### Work instruction
In the material below, the lines containing the word "flagIf" are required; copy each of them.

*** Excerpted records ***

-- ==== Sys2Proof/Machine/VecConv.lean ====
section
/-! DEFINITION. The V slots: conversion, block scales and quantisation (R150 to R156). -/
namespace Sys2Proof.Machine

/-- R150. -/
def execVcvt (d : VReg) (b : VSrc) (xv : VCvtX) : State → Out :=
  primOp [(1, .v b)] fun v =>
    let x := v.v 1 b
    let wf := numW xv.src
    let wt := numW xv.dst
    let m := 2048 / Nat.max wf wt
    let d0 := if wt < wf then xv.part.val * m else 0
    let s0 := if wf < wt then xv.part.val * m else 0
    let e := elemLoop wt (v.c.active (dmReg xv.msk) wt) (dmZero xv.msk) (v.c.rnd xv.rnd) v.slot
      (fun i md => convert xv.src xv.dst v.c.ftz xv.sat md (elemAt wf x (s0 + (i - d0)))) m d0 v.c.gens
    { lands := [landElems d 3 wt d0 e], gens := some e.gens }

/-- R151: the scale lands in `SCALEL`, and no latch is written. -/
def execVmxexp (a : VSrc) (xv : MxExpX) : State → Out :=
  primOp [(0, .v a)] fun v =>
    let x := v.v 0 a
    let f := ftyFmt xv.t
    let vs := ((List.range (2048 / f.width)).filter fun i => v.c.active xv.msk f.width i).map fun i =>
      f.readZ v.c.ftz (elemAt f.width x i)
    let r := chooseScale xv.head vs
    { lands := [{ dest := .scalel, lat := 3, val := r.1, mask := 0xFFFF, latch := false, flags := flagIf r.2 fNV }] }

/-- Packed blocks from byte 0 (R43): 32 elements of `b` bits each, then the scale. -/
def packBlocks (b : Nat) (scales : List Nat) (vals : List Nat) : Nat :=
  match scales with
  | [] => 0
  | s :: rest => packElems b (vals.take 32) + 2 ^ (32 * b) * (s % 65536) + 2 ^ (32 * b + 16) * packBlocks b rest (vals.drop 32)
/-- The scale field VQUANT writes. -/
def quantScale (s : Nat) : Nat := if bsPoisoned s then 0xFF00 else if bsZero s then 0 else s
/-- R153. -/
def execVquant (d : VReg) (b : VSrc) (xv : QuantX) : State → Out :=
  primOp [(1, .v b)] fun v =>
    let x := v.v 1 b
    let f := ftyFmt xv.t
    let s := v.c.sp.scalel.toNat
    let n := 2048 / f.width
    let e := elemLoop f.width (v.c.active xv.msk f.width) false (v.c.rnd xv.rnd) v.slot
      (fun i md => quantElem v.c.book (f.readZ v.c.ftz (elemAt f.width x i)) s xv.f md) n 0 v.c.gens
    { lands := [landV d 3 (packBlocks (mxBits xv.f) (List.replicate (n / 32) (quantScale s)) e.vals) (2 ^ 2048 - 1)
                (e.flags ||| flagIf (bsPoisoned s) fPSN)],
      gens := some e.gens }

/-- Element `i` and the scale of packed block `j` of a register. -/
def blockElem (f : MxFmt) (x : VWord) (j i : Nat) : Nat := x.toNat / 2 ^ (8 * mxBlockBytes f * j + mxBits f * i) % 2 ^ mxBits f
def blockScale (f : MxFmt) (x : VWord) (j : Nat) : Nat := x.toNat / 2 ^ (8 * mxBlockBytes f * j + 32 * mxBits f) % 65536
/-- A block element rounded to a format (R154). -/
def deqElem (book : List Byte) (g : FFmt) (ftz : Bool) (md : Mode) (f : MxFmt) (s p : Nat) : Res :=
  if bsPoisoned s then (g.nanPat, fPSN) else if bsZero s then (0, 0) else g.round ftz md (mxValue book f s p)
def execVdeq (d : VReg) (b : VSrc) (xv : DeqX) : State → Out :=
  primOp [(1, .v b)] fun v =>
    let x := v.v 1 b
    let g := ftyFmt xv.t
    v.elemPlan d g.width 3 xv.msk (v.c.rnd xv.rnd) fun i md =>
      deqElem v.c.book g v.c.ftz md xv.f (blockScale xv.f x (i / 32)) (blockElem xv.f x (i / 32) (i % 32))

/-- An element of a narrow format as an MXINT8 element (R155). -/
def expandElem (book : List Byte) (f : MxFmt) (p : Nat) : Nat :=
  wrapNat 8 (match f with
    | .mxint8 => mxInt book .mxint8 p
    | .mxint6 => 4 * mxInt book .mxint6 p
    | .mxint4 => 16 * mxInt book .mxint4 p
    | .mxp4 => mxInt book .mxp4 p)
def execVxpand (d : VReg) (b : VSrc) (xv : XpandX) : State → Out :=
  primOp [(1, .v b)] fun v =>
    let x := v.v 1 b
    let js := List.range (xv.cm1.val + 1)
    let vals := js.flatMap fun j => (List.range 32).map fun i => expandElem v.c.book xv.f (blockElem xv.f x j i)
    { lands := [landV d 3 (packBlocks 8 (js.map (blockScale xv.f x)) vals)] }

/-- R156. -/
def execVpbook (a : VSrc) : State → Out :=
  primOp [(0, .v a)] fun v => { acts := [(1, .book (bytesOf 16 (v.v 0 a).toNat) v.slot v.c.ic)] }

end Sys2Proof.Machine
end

*** End of Excerpted records ***

### Answer section
    { lands := [{ dest := .scalel, lat := 3, val := r.1, mask := 0xFFFF, latch := false, flags := flagIf r.2 fNV }] }
                (e.flags ||| flagIf (bsPoisoned s) fPSN)],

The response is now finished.